WORK REQUEST: Read the listing below and copy out each line where the word "area" occurs.

===== DATA FOR THIS EXERCISE =====

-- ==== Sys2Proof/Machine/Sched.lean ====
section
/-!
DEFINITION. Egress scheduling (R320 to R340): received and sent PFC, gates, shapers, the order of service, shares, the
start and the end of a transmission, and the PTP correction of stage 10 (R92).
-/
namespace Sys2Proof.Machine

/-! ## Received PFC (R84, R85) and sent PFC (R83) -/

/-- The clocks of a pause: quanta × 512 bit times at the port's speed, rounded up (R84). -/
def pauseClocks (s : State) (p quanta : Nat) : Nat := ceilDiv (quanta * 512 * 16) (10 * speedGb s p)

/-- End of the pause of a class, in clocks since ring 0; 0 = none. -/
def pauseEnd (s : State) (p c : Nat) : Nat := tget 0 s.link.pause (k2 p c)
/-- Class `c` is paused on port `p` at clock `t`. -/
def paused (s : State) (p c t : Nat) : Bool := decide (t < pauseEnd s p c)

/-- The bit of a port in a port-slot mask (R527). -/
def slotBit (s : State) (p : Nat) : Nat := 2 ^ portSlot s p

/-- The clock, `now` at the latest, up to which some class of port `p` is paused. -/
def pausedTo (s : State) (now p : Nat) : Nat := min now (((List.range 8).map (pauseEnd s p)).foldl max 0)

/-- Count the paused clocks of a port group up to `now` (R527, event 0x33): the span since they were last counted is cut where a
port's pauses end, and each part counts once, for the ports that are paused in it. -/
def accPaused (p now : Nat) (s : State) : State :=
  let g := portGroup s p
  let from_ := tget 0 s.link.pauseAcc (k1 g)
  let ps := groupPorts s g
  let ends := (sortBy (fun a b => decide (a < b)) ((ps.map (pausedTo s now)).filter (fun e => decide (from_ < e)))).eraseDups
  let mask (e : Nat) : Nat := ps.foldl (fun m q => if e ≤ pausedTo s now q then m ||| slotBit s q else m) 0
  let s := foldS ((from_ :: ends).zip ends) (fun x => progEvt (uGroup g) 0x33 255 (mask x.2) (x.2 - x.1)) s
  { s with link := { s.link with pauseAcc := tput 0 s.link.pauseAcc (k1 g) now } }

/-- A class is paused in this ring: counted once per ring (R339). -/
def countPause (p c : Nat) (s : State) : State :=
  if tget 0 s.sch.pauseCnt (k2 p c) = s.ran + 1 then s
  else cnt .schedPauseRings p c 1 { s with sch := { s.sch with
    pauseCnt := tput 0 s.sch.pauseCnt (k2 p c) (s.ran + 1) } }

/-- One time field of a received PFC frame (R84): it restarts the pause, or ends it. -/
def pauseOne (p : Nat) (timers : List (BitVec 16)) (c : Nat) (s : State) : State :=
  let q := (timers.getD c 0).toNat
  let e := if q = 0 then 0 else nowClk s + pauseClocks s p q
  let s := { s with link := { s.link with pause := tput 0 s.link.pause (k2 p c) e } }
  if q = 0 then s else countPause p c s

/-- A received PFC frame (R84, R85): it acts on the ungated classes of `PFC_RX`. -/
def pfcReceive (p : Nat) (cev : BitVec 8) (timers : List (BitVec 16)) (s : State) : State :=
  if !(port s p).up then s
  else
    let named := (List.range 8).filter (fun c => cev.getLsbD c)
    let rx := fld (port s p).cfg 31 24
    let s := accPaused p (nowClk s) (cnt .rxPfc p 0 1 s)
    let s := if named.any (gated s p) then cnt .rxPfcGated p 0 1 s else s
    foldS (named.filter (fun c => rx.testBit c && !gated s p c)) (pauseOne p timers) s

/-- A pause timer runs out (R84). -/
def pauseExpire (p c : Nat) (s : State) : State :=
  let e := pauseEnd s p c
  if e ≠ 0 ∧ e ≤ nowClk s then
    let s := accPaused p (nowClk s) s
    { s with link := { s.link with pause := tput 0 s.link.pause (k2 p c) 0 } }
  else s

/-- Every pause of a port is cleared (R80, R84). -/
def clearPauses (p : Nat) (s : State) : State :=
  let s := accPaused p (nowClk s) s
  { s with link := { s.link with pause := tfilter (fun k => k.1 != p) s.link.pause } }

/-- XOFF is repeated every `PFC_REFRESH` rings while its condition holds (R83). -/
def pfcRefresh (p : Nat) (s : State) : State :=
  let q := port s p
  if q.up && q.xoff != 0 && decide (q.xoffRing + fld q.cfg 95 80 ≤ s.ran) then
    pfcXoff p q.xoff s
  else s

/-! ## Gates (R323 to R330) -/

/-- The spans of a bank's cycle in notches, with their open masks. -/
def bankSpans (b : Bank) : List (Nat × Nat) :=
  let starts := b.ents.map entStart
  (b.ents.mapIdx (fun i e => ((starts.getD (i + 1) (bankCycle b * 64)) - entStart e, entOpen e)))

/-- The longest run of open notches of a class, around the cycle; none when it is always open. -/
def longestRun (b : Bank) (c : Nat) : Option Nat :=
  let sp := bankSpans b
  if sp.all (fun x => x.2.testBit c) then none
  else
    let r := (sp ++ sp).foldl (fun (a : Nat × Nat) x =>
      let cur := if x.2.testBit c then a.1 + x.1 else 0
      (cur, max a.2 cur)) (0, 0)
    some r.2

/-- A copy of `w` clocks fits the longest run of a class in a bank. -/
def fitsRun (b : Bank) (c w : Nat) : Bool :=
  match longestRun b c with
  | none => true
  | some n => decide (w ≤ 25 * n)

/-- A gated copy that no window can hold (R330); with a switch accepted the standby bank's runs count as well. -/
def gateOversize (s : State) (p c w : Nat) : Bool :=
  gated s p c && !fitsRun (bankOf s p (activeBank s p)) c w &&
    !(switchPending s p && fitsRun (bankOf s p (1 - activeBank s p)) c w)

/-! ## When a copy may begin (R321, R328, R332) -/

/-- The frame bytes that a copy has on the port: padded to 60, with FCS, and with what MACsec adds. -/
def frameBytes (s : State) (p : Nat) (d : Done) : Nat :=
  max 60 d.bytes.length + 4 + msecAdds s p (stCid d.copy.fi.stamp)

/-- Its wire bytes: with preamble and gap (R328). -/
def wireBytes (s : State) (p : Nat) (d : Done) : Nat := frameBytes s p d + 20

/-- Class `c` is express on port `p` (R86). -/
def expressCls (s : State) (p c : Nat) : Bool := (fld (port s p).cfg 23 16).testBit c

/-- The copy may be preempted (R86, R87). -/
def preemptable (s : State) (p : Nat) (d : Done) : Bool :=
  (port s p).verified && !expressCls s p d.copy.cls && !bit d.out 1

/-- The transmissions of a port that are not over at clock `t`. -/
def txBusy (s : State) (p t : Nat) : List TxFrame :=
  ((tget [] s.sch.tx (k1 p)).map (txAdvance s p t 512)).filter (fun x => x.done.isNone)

=====
===== DATA FOR THIS EXERCISE =====

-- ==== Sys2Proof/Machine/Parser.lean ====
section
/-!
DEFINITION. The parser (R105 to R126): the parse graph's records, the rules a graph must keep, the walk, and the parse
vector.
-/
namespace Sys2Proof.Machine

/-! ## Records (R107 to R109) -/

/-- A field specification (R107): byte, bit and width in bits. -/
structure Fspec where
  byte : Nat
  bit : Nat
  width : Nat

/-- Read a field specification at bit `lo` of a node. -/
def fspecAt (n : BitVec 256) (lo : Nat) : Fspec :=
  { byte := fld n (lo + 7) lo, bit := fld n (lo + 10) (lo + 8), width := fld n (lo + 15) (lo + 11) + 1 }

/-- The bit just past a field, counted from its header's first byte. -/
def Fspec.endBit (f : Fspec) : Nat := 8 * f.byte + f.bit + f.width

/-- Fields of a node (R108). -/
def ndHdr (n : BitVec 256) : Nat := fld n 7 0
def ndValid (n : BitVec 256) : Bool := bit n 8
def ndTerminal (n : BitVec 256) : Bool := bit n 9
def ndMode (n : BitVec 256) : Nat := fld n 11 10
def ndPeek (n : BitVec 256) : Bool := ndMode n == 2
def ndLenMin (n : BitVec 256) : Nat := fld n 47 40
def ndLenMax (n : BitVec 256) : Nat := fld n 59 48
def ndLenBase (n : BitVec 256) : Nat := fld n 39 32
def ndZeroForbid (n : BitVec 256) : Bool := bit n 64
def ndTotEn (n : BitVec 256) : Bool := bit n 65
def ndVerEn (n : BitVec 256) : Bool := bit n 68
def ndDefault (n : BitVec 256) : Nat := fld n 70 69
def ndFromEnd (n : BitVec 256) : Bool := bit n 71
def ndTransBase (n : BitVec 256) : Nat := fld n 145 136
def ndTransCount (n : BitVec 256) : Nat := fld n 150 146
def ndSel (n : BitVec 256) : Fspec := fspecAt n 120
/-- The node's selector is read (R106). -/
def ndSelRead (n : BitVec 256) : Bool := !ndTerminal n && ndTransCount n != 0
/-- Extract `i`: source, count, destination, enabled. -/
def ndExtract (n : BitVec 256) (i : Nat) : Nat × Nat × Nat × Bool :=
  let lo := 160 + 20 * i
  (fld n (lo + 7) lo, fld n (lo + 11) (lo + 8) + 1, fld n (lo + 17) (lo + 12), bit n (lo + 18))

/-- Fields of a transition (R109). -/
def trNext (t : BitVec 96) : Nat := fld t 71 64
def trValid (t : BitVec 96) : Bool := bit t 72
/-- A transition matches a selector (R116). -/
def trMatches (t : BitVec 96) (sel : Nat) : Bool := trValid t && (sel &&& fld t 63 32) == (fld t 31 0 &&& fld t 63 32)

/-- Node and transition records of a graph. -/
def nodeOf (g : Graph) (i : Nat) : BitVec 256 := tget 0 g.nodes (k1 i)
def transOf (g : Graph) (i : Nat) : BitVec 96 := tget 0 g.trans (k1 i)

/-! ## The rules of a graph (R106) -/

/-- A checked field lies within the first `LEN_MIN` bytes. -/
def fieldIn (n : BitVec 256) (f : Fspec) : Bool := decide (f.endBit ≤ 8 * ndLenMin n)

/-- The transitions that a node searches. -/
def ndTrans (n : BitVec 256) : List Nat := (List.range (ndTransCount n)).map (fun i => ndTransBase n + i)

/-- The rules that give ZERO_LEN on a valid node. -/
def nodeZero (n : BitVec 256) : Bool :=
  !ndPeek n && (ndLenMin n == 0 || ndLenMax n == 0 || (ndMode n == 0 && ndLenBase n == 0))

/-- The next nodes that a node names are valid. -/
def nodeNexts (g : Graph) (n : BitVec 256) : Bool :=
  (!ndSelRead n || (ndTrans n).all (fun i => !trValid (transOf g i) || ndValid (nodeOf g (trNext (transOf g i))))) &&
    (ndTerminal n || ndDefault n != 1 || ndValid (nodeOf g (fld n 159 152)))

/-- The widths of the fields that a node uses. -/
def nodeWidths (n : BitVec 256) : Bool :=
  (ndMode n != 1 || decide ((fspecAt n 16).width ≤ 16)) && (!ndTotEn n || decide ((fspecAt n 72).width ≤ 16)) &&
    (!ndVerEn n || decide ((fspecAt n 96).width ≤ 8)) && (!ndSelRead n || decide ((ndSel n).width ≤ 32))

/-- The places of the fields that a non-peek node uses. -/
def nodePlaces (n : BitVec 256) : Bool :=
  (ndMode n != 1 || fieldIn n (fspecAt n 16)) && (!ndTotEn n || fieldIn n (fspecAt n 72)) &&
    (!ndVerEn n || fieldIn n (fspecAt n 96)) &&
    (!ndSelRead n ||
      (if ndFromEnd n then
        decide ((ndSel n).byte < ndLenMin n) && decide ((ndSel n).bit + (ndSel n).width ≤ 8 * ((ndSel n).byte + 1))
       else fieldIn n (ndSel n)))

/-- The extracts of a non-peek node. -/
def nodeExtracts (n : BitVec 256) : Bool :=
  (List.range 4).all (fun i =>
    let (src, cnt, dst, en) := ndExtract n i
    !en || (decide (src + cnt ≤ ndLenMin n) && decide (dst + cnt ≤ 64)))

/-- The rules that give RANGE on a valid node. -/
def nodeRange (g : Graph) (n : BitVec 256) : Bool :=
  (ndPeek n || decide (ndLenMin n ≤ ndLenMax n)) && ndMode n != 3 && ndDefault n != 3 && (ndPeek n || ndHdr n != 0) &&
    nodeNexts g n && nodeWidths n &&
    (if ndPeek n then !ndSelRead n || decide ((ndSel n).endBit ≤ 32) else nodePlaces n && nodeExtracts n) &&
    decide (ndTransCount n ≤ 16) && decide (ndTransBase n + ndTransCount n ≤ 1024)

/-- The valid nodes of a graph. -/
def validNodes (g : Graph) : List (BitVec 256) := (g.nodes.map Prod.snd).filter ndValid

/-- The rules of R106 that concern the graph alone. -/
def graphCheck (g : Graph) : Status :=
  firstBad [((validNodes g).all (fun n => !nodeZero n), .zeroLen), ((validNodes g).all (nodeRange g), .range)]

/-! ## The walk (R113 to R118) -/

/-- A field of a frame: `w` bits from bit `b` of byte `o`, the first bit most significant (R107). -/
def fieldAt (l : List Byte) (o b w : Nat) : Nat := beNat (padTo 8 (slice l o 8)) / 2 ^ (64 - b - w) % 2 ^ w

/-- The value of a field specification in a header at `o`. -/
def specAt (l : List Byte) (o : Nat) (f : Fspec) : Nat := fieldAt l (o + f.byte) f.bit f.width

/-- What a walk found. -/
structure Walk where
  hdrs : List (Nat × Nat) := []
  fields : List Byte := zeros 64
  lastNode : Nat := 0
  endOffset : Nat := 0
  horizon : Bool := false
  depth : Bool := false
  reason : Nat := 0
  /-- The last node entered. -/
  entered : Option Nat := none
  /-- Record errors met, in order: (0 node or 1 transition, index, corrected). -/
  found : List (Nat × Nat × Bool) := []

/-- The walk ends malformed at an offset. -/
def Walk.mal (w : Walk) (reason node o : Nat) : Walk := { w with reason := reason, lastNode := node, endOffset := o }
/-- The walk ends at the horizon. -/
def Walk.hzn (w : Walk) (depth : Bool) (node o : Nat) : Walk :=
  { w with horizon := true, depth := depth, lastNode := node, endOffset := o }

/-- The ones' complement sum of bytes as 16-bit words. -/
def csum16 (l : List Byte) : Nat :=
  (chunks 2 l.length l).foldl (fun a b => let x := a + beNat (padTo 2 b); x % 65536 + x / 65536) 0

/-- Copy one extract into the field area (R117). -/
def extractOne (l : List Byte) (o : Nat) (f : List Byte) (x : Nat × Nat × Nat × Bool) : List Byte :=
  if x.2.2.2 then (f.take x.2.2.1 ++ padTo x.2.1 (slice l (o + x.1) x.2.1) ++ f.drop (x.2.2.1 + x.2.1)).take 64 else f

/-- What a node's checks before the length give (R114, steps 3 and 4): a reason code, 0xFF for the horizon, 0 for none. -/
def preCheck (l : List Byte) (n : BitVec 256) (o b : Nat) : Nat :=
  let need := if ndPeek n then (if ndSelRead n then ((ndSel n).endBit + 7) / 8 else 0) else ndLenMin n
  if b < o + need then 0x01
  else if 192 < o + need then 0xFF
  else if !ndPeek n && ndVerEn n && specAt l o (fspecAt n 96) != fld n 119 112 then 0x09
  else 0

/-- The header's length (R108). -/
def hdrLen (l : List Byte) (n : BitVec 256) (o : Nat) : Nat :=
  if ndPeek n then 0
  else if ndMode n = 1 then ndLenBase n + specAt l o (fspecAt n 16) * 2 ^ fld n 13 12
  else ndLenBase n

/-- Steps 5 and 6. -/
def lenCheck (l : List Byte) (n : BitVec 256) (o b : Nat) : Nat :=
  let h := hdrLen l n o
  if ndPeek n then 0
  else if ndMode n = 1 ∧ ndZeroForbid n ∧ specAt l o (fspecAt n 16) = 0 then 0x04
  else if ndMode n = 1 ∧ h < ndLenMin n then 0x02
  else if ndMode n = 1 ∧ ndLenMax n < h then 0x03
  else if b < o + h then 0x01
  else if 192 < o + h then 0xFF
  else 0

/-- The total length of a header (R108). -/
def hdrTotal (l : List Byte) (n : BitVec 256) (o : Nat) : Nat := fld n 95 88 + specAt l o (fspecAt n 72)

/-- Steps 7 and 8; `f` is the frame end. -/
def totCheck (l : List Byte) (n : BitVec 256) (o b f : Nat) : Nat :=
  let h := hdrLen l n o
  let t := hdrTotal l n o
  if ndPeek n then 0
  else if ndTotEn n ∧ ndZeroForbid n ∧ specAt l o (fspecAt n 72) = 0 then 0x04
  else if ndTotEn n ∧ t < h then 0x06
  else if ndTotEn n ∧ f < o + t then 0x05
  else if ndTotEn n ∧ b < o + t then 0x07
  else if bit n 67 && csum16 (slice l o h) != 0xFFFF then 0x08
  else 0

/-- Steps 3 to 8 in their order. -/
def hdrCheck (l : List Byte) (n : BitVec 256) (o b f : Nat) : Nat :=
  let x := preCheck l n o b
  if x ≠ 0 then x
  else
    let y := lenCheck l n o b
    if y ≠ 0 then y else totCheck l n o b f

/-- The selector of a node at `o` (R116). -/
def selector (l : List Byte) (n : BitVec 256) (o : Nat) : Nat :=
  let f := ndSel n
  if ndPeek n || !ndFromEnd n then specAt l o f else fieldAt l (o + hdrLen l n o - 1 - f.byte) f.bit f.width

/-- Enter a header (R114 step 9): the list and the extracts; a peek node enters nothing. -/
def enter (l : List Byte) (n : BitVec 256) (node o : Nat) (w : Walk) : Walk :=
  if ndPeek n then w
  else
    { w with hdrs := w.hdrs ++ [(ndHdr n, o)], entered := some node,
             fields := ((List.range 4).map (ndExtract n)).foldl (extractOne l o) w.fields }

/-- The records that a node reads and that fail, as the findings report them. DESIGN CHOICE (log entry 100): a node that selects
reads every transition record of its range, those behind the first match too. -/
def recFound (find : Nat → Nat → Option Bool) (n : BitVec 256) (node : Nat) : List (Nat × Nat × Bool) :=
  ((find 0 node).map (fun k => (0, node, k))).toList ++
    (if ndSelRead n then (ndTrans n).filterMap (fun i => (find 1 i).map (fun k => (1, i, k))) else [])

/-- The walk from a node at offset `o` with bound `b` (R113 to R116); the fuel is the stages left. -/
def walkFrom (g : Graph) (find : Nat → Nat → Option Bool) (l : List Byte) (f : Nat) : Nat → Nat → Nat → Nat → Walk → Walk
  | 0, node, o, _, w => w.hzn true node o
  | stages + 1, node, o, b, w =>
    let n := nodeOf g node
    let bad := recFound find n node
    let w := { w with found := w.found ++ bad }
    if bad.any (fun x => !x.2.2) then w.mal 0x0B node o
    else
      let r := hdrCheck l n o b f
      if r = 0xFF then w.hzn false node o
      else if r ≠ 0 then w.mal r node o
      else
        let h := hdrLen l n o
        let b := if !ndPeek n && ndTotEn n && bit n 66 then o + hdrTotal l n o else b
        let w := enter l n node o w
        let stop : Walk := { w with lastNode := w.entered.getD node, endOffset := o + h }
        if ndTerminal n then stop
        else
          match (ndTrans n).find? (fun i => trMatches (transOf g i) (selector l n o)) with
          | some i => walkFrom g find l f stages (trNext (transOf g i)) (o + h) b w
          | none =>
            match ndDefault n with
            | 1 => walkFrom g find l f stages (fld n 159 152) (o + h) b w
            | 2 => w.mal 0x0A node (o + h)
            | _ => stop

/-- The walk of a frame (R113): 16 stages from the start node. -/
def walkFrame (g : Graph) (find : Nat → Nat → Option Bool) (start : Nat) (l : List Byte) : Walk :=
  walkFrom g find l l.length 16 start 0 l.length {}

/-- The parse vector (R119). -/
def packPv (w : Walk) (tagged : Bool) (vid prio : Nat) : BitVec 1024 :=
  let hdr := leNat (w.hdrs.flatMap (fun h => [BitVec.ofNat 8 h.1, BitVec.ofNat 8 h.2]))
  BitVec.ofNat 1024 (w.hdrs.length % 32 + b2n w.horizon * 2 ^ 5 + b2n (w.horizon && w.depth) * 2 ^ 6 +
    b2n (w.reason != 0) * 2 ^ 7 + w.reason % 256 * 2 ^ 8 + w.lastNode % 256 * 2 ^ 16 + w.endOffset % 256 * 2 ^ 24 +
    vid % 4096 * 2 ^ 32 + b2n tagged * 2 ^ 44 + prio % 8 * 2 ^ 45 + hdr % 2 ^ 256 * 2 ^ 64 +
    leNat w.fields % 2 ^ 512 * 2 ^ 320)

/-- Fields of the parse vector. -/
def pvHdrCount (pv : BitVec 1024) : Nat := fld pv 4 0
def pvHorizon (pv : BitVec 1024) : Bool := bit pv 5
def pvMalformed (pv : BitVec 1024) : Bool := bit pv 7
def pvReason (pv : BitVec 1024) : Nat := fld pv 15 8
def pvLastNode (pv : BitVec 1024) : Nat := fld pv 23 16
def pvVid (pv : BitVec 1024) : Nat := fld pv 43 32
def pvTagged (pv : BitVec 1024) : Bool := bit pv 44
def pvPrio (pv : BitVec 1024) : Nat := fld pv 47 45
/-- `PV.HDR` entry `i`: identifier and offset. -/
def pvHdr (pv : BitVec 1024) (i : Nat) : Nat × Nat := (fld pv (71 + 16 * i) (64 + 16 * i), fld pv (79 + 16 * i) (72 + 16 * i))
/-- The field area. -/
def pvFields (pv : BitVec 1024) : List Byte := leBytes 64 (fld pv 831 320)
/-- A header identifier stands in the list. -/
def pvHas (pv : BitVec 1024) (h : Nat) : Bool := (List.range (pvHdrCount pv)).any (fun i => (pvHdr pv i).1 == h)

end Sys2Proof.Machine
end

=====

SOLUTION FOR THIS PROBLEM:
/-- Copy one extract into the field area (R117). -/
/-- The field area. -/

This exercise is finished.